Сан-Фредиано

В Сан-Фредиано с практически равеннским мозаичным фасадом, словно бы возвращающим меня на пару недель назад, я искал капеллу, расписанную Аспертини, однако она оказалась закрыта решеткой и темна, так что рассмотреть ее я не смог. Тем более что начиналась месса и священник начинал говорить в микрофон.

Первый раз вижу скамейки центрального нефа, полностью занятые прихожанами, обычно на службах присутствует не более десятка человек, а тут аншлаг – люди сидят на приставных стульчиках даже у стен. Нашел здесь небольшой барельеф из мастерской Луки делла Роббиа, тем и утешился.

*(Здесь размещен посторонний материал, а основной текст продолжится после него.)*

/-- A thread woken after the instruction it blocked at has had its effect. -/
def Thread.wakeNext (th : Thread) (now : Nat) : Thread := { th with cond := .run, pc := th.pc + 4, since := now }

/-- A thread woken to issue the instruction it blocked at again. -/
def Thread.wakeAgain (th : Thread) (now : Nat) : Thread := { th with cond := .run, since := now }

/-- A thread blocked at a blocking point (R24): the PC stays. -/
def Thread.block (th : Thread) (w : Wake) (now : Nat) : Thread := { th with cond := .blocked w, since := now }

/-- Whether a wave is a Vent thread bound to a queue that waits in WFI. -/
def Wave.waitsOn (q : Nat) (w : Wave) : Bool :=
  w.isVent && w.queue == q && (match (w.th 0).cond with | .blocked .wfi => true | _ => false)

/-- Bits ORed into a queue's pending word; one Vent thread that waits for it in WFI is woken (R254). Which one of several the spec leaves open: the first
in the list of waves (DESIGN CHOICE, log 83). In PS3 it starts an exit (R408). -/
def State.notify (s : State) (q : Nat) (b : Word) : State :=
  let s := s.mapQueue q fun x => { x with pend := x.pend ||| b }
  let s := if s.plat.pscur = 3 then s.due [{ row := .powerStateExit, wake := .notify }] else s
  if (s.queue q).pend = 0 then s
  else
    match s.waves.find? (Wave.waitsOn q) with
    | none => s
    | some w => s.mapWave w.id fun w => w.mapTh 0 fun th => th.wakeNext s.cycle

/-! ## Taking an exception, and returning from one -/

def Level.code : Level → Nat
  | .u => 0 | .s => 1 | .m => 2
def Level.ofCode (n : Nat) : Level := match n with | 0 => .u | 1 => .s | _ => .m

/-- An address as a PC holds it: bits [1:0] are always zero (R26). -/
def pcOf (x : DWord) : DWord := x &&& ~~~3#64

/-- The vectors and frames of a Vent processor (R411). -/
def State.ventv (s : State) (proc : Nat) : VentV := s.mgmt.ventv[proc]?.getD ⟨0, 0, 0, 0⟩

/-- The frame address of a hardware thread for a level: the processor's frame base and 32 bytes a thread (R411). -/
def State.frameOf (s : State) (w : Wave) (lv : Level) : Nat :=
  match w.loc with
  | .vent proc hw =>
    let v := s.ventv proc
    (match lv with | .m => v.mframe | _ => v.sframe).toNat + 32 * hw
  | _ => 0

/-- The vector of a hardware thread for a level (R257). -/
def State.vectorOf (s : State) (w : Wave) (lv : Level) : DWord :=
  match w.loc with
  | .vent proc _ => pcOf (match lv with | .m => (s.ventv proc).mvec | _ => (s.ventv proc).svec)
  | _ => 0

/-- The four words of a trap frame (R257). The spec names the words and not the code of a level nor the places of class and
information in their word: levels 0, 1, 2 for U, S, M; the class in the low half, the information in the high half (DESIGN CHOICE, log 14). -/
def frameBytes (pc : DWord) (lv : Level) (cls : TrapClass) (info : Word) (arg : DWord) : List Byte :=
  leBytes 8 pc.toNat ++ leBytes 8 lv.code ++ leBytes 8 (cls.code + 2 ^ 32 * info.toNat) ++ leBytes 8 arg.toNat

/-- Entry of a Vent thread into the next level (R257): the frame receives the PC, the former level, the class and information, and
the SVC argument; the level rises and the PC becomes the vector. A trap at M stops the thread as HALT does and records the class in
the management error log. -/
def State.enter (s : State) (w : Wave) (cls : TrapClass) (info : Word) (pc : DWord) (arg : DWord) : State :=
  match w.level with
  | .m => (s.mapWave w.id fun w => { w with halted := true, pfx := none }).mlog cls 1 0 info pc false
  | lv =>
    let up : Level := match lv with | .u => .s | _ => .m
    let s := s.homeWrite w.agentVd 0 (s.frameOf w up) (frameBytes pc lv cls info arg)
    let v := s.vectorOf w up
    s.mapWave w.id fun w =>
      { w with level := up, pfx := none, threads := mapFrom (fun _ th => { th with pc := v, cond := .run, since := s.cycle }) 0 w.threads }

/-- A thread set aside with a trap (R270). -/
def Thread.raise (th : Thread) (cls : TrapClass) (reason : Nat) (info : Word) (pc addr : DWord) (now : Nat) : Thread :=
  { th with cond := .trapped ⟨cls, reason, info, pc, addr⟩, pc := pc, since := now }

/-- A deferred class raised in one thread (R270), with the PC it reports (R71); a Vent thread enters the next level (R257). In a
fumarole episode nothing is raised and the episode ends (R82). -/
def State.raise (s : State) (wid t : Nat) (cls : TrapClass) (reason : Nat) (info : Word) (pc addr : DWord) : State :=
  match s.wave? wid with
  | none => s
  | some w =>
    if w.episode.isSome then s.mapWave wid Wave.endEpisode
    else if w.isVent then s.enter w cls info pc 0
    else s.mapWave wid fun w => w.mapTh t fun th => th.raise cls reason info pc addr s.cycle

/-- RTT: the PC and the level come back from the frame of the current level (R257). An address that is no PC raises ALIGN (R26). The level never
rises, whatever the frame's word holds: a thread runs at no level above the one it was given (R49, log 14). -/
def State.leave (s : State) (w : Wave) : State :=
  let f := s.frameOf w w.level
  let pc := BitVec.ofNat 64 (s.mem.val f 8)
  if pc.toNat % 4 ≠ 0 then s.raise w.id 0 .align 0 (lowWord pc) s.issue.repPc pc
  else
    s.mapWave w.id fun w =>
      { w with level := Level.ofCode (min w.level.code (s.mem.val (f + 8) 8 % 4)),
               threads := mapFrom (fun _ th => { th with pc := pc }) 0 w.threads }

/-! ## Running an instruction for its bundle (R21, R32, R62) -/

/-- What one thread sees as an instruction runs: the machine and its wave before the instruction, itself, and the issue. -/
structure Ctx where
  s  : State
  w  : Wave
  t  : Nat
  th : Thread
  is : Issue

/-- What an instruction did in one thread: the thread after it, writes to k registers in order, the FPSTAT bits it sets and whether
it sets ERRSTAT.IZ; or the trap it raised. -/
inductive Res where
  | done (th : Thread) (kw : List (Nat × Reg)) (fp : BitVec 5) (iz : Bool)
  | trap (cls : TrapClass) (reason : Nat) (info : Word) (addr : DWord)

def Ctx.read (c : Ctx) (f : BitVec 6) : Reg := readReg c.w c.th f.toNat

/-- A pair: its value and whether either half is poisoned. -/
def Ctx.pair (c : Ctx) (f : BitVec 6) : DWord × Bool :=
  let lo := readReg c.w c.th f.toNat
  let hi := readReg c.w c.th (f.toNat + 1)
  (pairValue lo.val hi.val, lo.psn || hi.psn)

/-- The instruction has had its effect and the thread goes on at the next word. -/
def Ctx.next (c : Ctx) : Res := .done { c.th with pc := c.is.pc + 4 } [] 0 false

/-- Write of R21. -/
def Res.write (f : Nat) (r : Reg) : Res → Res
  | .done th kw fp iz =>
    if f < 48 then .done (setV th f r) kw fp iz else if f < 63 then .done th (kw ++ [(f - 48, r)]) fp iz else .done th kw fp iz
  | x => x

/-- A result in one register. -/
def Ctx.ret (c : Ctx) (d : BitVec 6) (x : Word) (p : Bool) : Res := c.next.write d.toNat ⟨x, p⟩

/-- A result in a pair. -/
def Ctx.ret2 (c : Ctx) (d : BitVec 6) (x : DWord) (p : Bool) : Res :=
  (c.next.write d.toNat ⟨lowWord x, p⟩).write (d.toNat + 1) ⟨highWord x, p⟩

/-- FPSTAT bits added to an effect. -/
def Res.flags (b : BitVec 5) : Res → Res
  | .done th kw fp iz => .done th kw (fp ||| b) iz
  | x => x

/-- The poisoned results of R109. -/
def poisonInt : Word := 0x80000000
def poisonFloat : Word := 0x7FC00000

/-- POISON with the position of the operand (R265). -/
def trapPoison (pos : Nat) : Res := .trap .poison 0 (BitVec.ofNat 32 pos) 0

/-- The bits an instruction sets, laid into the thread: FPSTAT is sticky, and so is ERRSTAT.IZ (R27, R28). -/
def Thread.sticky (th : Thread) (fp : BitVec 5) (iz : Bool) : Thread :=
  { th with fpstat := th.fpstat ||| fp.zeroExtend 32, errstat := if iz then th.errstat ||| 0x10 else th.errstat }

/-- The thread after its effect; a trapped thread is as it was. -/
def Res.thread (old : Thread) : Res → Thread
  | .done th _ fp iz => th.sticky fp iz
  | .trap .. => old

/-- What a uniform instruction does to an active thread that does not run its body: the PC moves as the body's does, and the sticky
bits are set (R62). A trap is raised in the thread that runs the body only (log 8). -/
def Res.follow (old : Thread) (pc : DWord) : Res → Res
  | .done th _ fp iz => .done { old with pc := th.pc } [] fp iz
  | .trap .. => .done { old with pc := pc + 4 } [] 0 false

/-- A uniform instruction that sends every active thread to one target, so that a target that is none traps each of them (R126). -/
def Instr.jumpsAll : Instr → Bool | .jmpi _ => true | _ => false

/-- The effect in thread t: the body's own, or for a uniform instruction that of the lowest active thread. -/
def resOf (i : Instr) (body : Ctx → Res) (s : State) (w : Wave) (t : Nat) : Res :=
  let is := s.issue
  let lo := lowest is.mask
  if i.uniform && !Instr.jumpsAll i && decide (t ≠ lo) then (body ⟨s, w, lo, w.th lo, is⟩).follow (w.th t) is.pc
  else body ⟨s, w, t, w.th t, is⟩

/-- The wave after an instruction whose effect in each active thread is given: k registers take the lowest active thread's writes. -/
def Wave.after (w : Wave) (is : Issue) (res : Nat → Res) : Wave :=
  { w with
    threads := mapFrom (fun t th => if is.mask.getLsbD t then (res t).thread th else th) 0 w.threads,
    k := match res (lowest is.mask) with | .done _ kw _ _ => kw.foldl (fun k x => setK k x.1 x.2) w.k | .trap .. => w.k }

/-- The traps of an instruction, thread by thread. -/
def State.raiseAll (s : State) (is : Issue) (res : Nat → Res) : List Nat → State
  | [] => s
  | t :: ts =>
    match res t with
    | .trap cls reason info addr => State.raiseAll (s.raise is.wave t cls reason info is.repPc addr) is res ts
    | .done .. => State.raiseAll s is res ts

/-! ## Fumarole marks (R139, R284) -/

def markBits {n : Nat} (b : BitVec n) (f k : Nat) (on : Bool) : BitVec n :=
  (List.range k).foldl (fun m i => if on then m ||| (1#n <<< (f + i)) else m &&& ~~~(1#n <<< (f + i))) b

def noMarks : Marks := ⟨0, 0, false, false, false⟩

def Wave.marks (w : Wave) (t : Nat) : Marks := match w.episode with | some e => e.marks[t]?.getD noMarks | none => noMarks

/-- Register f of thread t is runahead-invalid. -/
def Wave.invalid (w : Wave) (t f : Nat) : Bool :=
  match w.episode with
  | none => false
  | some e => if f < 48 then (w.marks t).v.getLsbD f else decide (f < 63) && e.kmarks.getLsbD (f - 48)

/-- A register the instruction reads is invalid in thread t. -/
def Wave.readsInvalid (w : Wave) (i : Instr) (t : Nat) : Bool :=
  i.regs.any fun u => (List.range u.rd).any fun n => w.invalid t (u.f.toNat + n)

def predMark (m : Marks) (p : BitVec 2) : Bool := decide (p ≠ 0) && m.preds.getLsbD (p.toNat - 1)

Хотя теперь, когда вечером, вернувшись в Пизу, я делаю эту запись, мне кажется, что это было совсем в другой церкви, совсем пустой и невзрачной как снаружи, так и изнутри. Скромный бенефис Липпи

В Сан-Микеле-ин-Форо с роскошным фасадом, украшенным разнообразными витыми колоннами, образующими резные аркады, и с мраморными мозаиками меня интересовала, в качестве компенсации за неудачу в Прато, только картина Филиппино Липпи «Святые Елена, Иероним, Себастьян и Рох», висящая справа от алтаря. Весьма мерцающая, надо сказать, таинственная картина, хотя и излишне зареставрированная. Из-за чего изображение словно бы лишается глубины и выдвигается на авансцену. Впрочем, не мной замечено, что Филиппино, против своего отца, выглядит изысканней и, быть может, утонченнее, но гораздо менее убедительно с точки зрения подлинности чувств. Когда сакральный сюжет, как писал Рескин, оказывается только поводом для взаимного расположения цветовых пятен. Национальный музей на Вилле Гуинджини

Вообще-то в Лукке я искал Палаццо Пфаннер с английским парком XVIII века и массой барочных скульптур (еще один манок Дарлинг Киндерсли, оставленного в бардачке машины на автостоянке перед городскими воротами), но вместо этого попал на Виллу Паоло Гуинджини (1418) с хорошим музеем плохой живописи (4 евро, пресс-карта не ходит).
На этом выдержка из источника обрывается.